#### ENTRIES PROVIDED ####

-- ==== Sys2Proof/Laws/Step.lean ====
section
/-! SUPPORT. What a step can do, once and for all; what the display operations do in a READY state; the nibble write on the
wire. -/

namespace Sys2Proof.Machine

open Sys2Proof

/-! ### Steps -/

theorem decodeHost_empty {bytes : List Byte} (h : decodeHost bytes = .empty) : bytes = [] := by
  cases bytes with
  | nil => rfl
  | cons id rest =>
    exfalso
    unfold decodeHost at h
    repeat' split at h
    all_goals simp_all

/-- Everything the host can do with its text: it puts calls in hand, or names an operation that does not exist. -/
theorem fetchLine_next {s t : State} (h : fetchLine s = .next t) :
    (∃ ops lines, t = { s with hostOps := ops, hostLines := lines }) ∨ t = s.raise .illegalOp := by
  unfold fetchLine at h
  split at h
  · cases h
  · split at h <;> cases h <;> exact .inl ⟨_, _, rfl⟩
  · split at h <;> cases h
    exacts [.inl ⟨_, _, rfl⟩, .inl ⟨_, _, rfl⟩, .inr rfl]

/-- Everything a step that answers a next state can have done: the controller ran a wire form, passed the power-up item or
met transfers without a meaning, or the block iterated its wait, ran the host's next call, or raised ILLEGAL_OP, or the
host took up its text. -/
theorem step_cases {s t : State} (h : step s = .next t) :
    (∃ i rest, nextWire s.lcd.dl s.wire = .run i rest ∧ exec i { s with wire := rest } = .next t) ∨
    (∃ rest, nextWire s.lcd.dl s.wire = .dropped rest ∧ t = { s with wire := rest }) ∨
    (∃ rest, nextWire s.lcd.dl s.wire = .misread rest ∧ t = { s.misread with wire := rest }) ∨
    (nextWire s.lcd.dl s.wire = .waiting ∧ s.fault = none ∧
      ((∃ b, s.waitBtn = some b ∧ waitIter b s = .next t) ∨
        (s.waitBtn = none ∧ ∃ i rest, decodeHost s.hostOps = .op i rest ∧
          exec i { s with hostOps := rest } = .next t) ∨
        (s.waitBtn = none ∧ ∃ id, decodeHost s.hostOps = .illegal id ∧ t = s.raise .illegalOp) ∨
        (s.waitBtn = none ∧ s.hostOps = [] ∧ fetchLine s = .next t))) := by
  unfold step at h
  cases hw : nextWire s.lcd.dl s.wire with
  | run i rest => exact .inl ⟨i, rest, rfl, by simpa [fetch, hw] using h⟩
  | dropped rest => exact .inr (.inl ⟨rest, rfl, by simpa [fetch, hw] using h.symm⟩)
  | misread rest => exact .inr (.inr (.inl ⟨rest, rfl, by simpa [fetch, hw] using h.symm⟩))
  | waiting =>
    refine .inr (.inr (.inr ⟨rfl, ?_⟩))
    cases hf : s.fault with
    | some code => simp [fetch, hw, fetchHost, hf] at h
    | none =>
      refine ⟨rfl, ?_⟩
      cases hb : s.waitBtn with
      | some b => exact .inl ⟨b, rfl, by simpa [fetch, hw, fetchHost, hf, hb] using h⟩
      | none =>
        cases hd : decodeHost s.hostOps with
        | op i rest =>
          exact .inr (.inl ⟨rfl, i, rest, rfl, by simpa [fetch, hw, fetchHost, hf, hb, hd] using h⟩)
        | illegal id =>
          exact .inr (.inr (.inl ⟨rfl, id, rfl, by simpa [fetch, hw, fetchHost, hf, hb, hd] using h.symm⟩))
        | truncated id => simp [fetch, hw, fetchHost, hf, hb, hd] at h
        | empty =>
          exact .inr (.inr (.inr ⟨rfl, decodeHost_empty hd, by simpa [fetch, hw, fetchHost, hf, hb, hd] using h⟩))

/-- What the controller decodes is a wire form. -/
theorem decodeWireByte_isWire {rs : Rs} {v : Byte} {i : Instr} (h : decodeWireByte rs v = some i) : i.isWire = true := by
  cases rs with
  | data => cases h; rfl
  | cmd =>
    simp only [decodeWireByte] at h
    split_ifs at h <;> cases h <;> rfl

theorem decodeWireNibble_isWire {rs : Rs} {n : Nibble} {i : Instr} (h : decodeWireNibble rs n = some i) :
    i.isWire = true := by
  cases rs with
  | data => cases h
  | cmd =>
    simp only [decodeWireNibble] at h
    split_ifs at h <;> cases h <;> rfl

/-- What the controller runs is a wire form, and it takes transfers from the front of the wire only. -/
theorem nextWire_run {dl : Bool} {w rest : List WireItem} {i : Instr} (h : nextWire dl w = .run i rest) :
    i.isWire = true ∧ ∃ taken, w = taken ++ rest := by
  unfold nextWire at h
  split at h
  · cases h
  · cases h
  · rename_i rs n rest'
    split at h
    · split at h
      · rename_i hi
        cases h
        exact ⟨decodeWireNibble_isWire hi, [.transfer rs n], rfl⟩
      · cases h
    · split at h
      · cases h
      · cases h
      · rename_i rs' n' rest''
        split at h
        · split at h
          · rename_i hi
            cases h
            exact ⟨decodeWireByte_isWire hi, [.transfer rs n, .transfer rs' n'], rfl⟩
          · cases h
        · cases h

theorem nextWire_dropped {dl : Bool} {w rest : List WireItem} (h : nextWire dl w = .dropped rest) :
    ∃ rs k, w = .powerUp rs k :: rest := by
  unfold nextWire at h
  split at h
  · cases h
  · cases h
    exact ⟨_, _, rfl⟩
  · exfalso
    repeat' split at h
    all_goals cases h

/-- What has no meaning is taken from the front of the wire, and is never nothing. -/
theorem nextWire_misread {dl : Bool} {w rest : List WireItem} (h : nextWire dl w = .misread rest) :
    ∃ taken, taken ≠ [] ∧ w = taken ++ rest := by
  unfold nextWire at h
  split at h
  · cases h
  · cases h
  · rename_i rs n rest'
    split at h
    · split at h
      · cases h
      · cases h
        exact ⟨[.transfer rs n], by simp, rfl⟩
    · split at h
      · cases h
      · cases h
        exact ⟨[.transfer rs n], by simp, rfl⟩
      · rename_i rs' n' rest''
        split at h
        · split at h
          · cases h
          · cases h
            exact ⟨[.transfer rs n, .transfer rs' n'], by simp, rfl⟩
        · cases h
          exact ⟨[.transfer rs n, .transfer rs' n'], by simp, rfl⟩

/-- What the host calls is no wire form. -/
theorem hostInstr_isHost {id : Byte} {ops : List Byte} {i : Instr} (h : hostInstr id ops = some i) :
    i.isWire = false := by
  unfold hostInstr at h
  split at h
  all_goals first | cases h | (split at h <;> cases h; rfl)

theorem decodeHost_isHost {bytes rest : List Byte} {i : Instr} (h : decodeHost bytes = .op i rest) :
    i.isWire = false := by
  unfold decodeHost at h
  split at h
  · cases h
  · split at h
    · cases h
    · split at h
      · cases h
      · split at h
        · rename_i hi
          cases h
          exact hostInstr_isHost hi
        · cases h

/-! ### Shared shapes of the meanings in a READY state -/

theorem displayOp_of_ready {s : State} (h : s.Ready) (body : State → List Event) :
    displayOp s body = .next ((s.transaction (body s)).returning .none) := whenReady_of_ready h _

theorem displayControlOp_of_ready {s : State} (h : s.Ready) (change : Byte → Byte) :
    displayControlOp s change =
      .next (({ s with displaycontrol := change s.displaycontrol }.transaction
        (cmd s.cfg (displayControlByte (change s.displaycontrol)))).returning .none) := whenReady_of_ready h _

theorem entryModeOp_of_ready {s : State} (h : s.Ready) (change : Byte → Byte) :
    entryModeOp s change =
      .next (({ s with displaymode := change s.displaymode }.transaction
        (cmd s.cfg (entryModeByte (change s.displaymode)))).returning .none) := whenReady_of_ready h _

/-- Everything an iteration of a wait that answers a next state can have done. -/
theorem waitIter_next {s t : State} {b : Fin 5} (h : waitIter b s = .next t) :
    s.fault = none ∧
      (((s.btn.get b).last = .low ∧ t = ({ s with waitBtn := none }.finishWait b).returning .none) ∨
        ((s.btn.get b).last = .high ∧ t = s.sample)) := by
  unfold waitIter at h
  split at h
  · cases h
  · refine ⟨‹_›, ?_⟩
    split at h
    · cases h
      exact .inl ⟨‹_›, rfl⟩
    · cases h
      refine .inr ⟨?_, rfl⟩
      cases hl : (s.btn.get b).last with
      | low => simp_all
      | high => rfl

/-! ### Parameters and the nibble write -/

theorem elec_true_ne_false (P : Params) : elec P true ≠ elec P false := by
  unfold elec
  cases P.ctrlActiveLow <;> decide

/-- What valid parameters say of the pins, pair by pair (10_state.md R34). -/
structure PinsApart (P : Params) : Prop where
  rs_en : P.rsPin ≠ P.enPin
  rs_d0 : P.rsPin ≠ P.dataPin.d0
  rs_d1 : P.rsPin ≠ P.dataPin.d1
  rs_d2 : P.rsPin ≠ P.dataPin.d2
  rs_d3 : P.rsPin ≠ P.dataPin.d3
  en_d0 : P.enPin ≠ P.dataPin.d0
  en_d1 : P.enPin ≠ P.dataPin.d1
  en_d2 : P.enPin ≠ P.dataPin.d2
  en_d3 : P.enPin ≠ P.dataPin.d3
  d0_d1 : P.dataPin.d0 ≠ P.dataPin.d1
  d0_d2 : P.dataPin.d0 ≠ P.dataPin.d2
  d0_d3 : P.dataPin.d0 ≠ P.dataPin.d3
  d1_d2 : P.dataPin.d1 ≠ P.dataPin.d2
  d1_d3 : P.dataPin.d1 ≠ P.dataPin.d3
  d2_d3 : P.dataPin.d2 ≠ P.dataPin.d3
  button : ∀ b : Fin 5, P.buttonPin.get b ≠ P.rsPin ∧ P.buttonPin.get b ≠ P.enPin

theorem pinsApart_of_valid {P : Params} (h : P.valid = true) : PinsApart P := by
  simp only [Params.valid, ButtonPins.toList, Bool.and_eq_true, decide_eq_true_eq, List.nodup_cons, List.mem_cons,
    List.not_mem_nil, List.all_cons, bne_iff_ne, ne_eq, not_or, or_false] at h
  obtain ⟨⟨⟨re, r0, r1, r2, r3⟩, ⟨e0, e1, e2, e3⟩, ⟨d01, d02, d03⟩, ⟨d12, d13⟩, d23, -⟩, hb⟩ := h
  refine ⟨re, r0, r1, r2, r3, e0, e1, e2, e3, d01, d02, d03, d12, d13, d23, fun b => ?_⟩
  fin_cases b <;> simp only [ButtonPins.get] <;> tauto

/-- One nibble write makes one transfer, with the RS level that stands and the nibble just driven, and leaves EN idle and RS
as it was (41_transmit.md R120, R121). -/
theorem write4_wire {P : Params} (D : PinsApart P) (hx : P.wireExact = true) (n : Nat) (m : PinMap) (v : Nibble) (rs : Rs)
    (hen : (PinMap.pin m P.enPin).level = some (elec P false))
    (hrs : (PinMap.pin m P.rsPin).level = some (elec P rs.asserted)) :
    wireAfter P n m (write4 P v) = [.transfer rs v] ∧
      (PinMap.pin (pinsAfter m (write4 P v)) P.enPin).level = some (elec P false) ∧
      (PinMap.pin (pinsAfter m (write4 P v)) P.rsPin).level = some (elec P rs.asserted) := by
  have hne := elec_true_ne_false P
  refine ⟨?_, ?_, ?_⟩
  · simp only [write4, pulseEnable, List.cons_append, List.nil_append, wireAfter, wireOfEvent, pin_applyEvent, nibbleOnWire,
      rsOnWire, lineHigh, hx, hen, hrs, hne, hne.symm, D.rs_en, D.rs_d0, D.rs_d1, D.rs_d2, D.rs_d3, D.en_d0, D.en_d1,
      D.en_d2, D.en_d3, D.en_d0.symm, D.en_d1.symm, D.en_d2.symm, D.en_d3.symm, D.d0_d1, D.d0_d2, D.d0_d3, D.d1_d2,
      D.d1_d3, D.d2_d3, D.d0_d1.symm, D.d0_d2.symm, D.d0_d3.symm, D.d1_d2.symm, D.d1_d3.symm, D.d2_d3.symm,
      if_true, if_false, false_and, and_self, and_false, List.append_nil, List.cons.injEq, and_true,
      WireItem.transfer.injEq, Option.some.injEq]
    constructor
    · cases rs
      · simp [Rs.asserted, hne.symm]
      · simp [Rs.asserted]
    · revert v
      decide
  · simp [write4, pulseEnable, pin_applyEvent]
  · simp [write4, pulseEnable, pin_applyEvent, D.rs_en, D.rs_d0, D.rs_d1, D.rs_d2, D.rs_d3, hrs]

end Sys2Proof.Machine
end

####

REQUIRED WORK
Please transcribe exactly the line containing "as it was (41_transmit.md R120, R121). -/" and every line after it through the end of the records, and nothing else.

RESPONSE
as it was (41_transmit.md R120, R121). -/
theorem write4_wire {P : Params} (D : PinsApart P) (hx : P.wireExact = true) (n : Nat) (m : PinMap) (v : Nibble) (rs : Rs)
    (hen : (PinMap.pin m P.enPin).level = some (elec P false))
    (hrs : (PinMap.pin m P.rsPin).level = some (elec P rs.asserted)) :
    wireAfter P n m (write4 P v) = [.transfer rs v] ∧
      (PinMap.pin (pinsAfter m (write4 P v)) P.enPin).level = some (elec P false) ∧
      (PinMap.pin (pinsAfter m (write4 P v)) P.rsPin).level = some (elec P rs.asserted) := by
  have hne := elec_true_ne_false P
  refine ⟨?_, ?_, ?_⟩
  · simp only [write4, pulseEnable, List.cons_append, List.nil_append, wireAfter, wireOfEvent, pin_applyEvent, nibbleOnWire,
      rsOnWire, lineHigh, hx, hen, hrs, hne, hne.symm, D.rs_en, D.rs_d0, D.rs_d1, D.rs_d2, D.rs_d3, D.en_d0, D.en_d1,
      D.en_d2, D.en_d3, D.en_d0.symm, D.en_d1.symm, D.en_d2.symm, D.en_d3.symm, D.d0_d1, D.d0_d2, D.d0_d3, D.d1_d2,
      D.d1_d3, D.d2_d3, D.d0_d1.symm, D.d0_d2.symm, D.d0_d3.symm, D.d1_d2.symm, D.d1_d3.symm, D.d2_d3.symm,
      if_true, if_false, false_and, and_self, and_false, List.append_nil, List.cons.injEq, and_true,
      WireItem.transfer.injEq, Option.some.injEq]
    constructor
    · cases rs
      · simp [Rs.asserted, hne.symm]
      · simp [Rs.asserted]
    · revert v
      decide
  · simp [write4, pulseEnable, pin_applyEvent]
  · simp [write4, pulseEnable, pin_applyEvent, D.rs_en, D.rs_d0, D.rs_d1, D.rs_d2, D.rs_d3, hrs]

end Sys2Proof.Machine
end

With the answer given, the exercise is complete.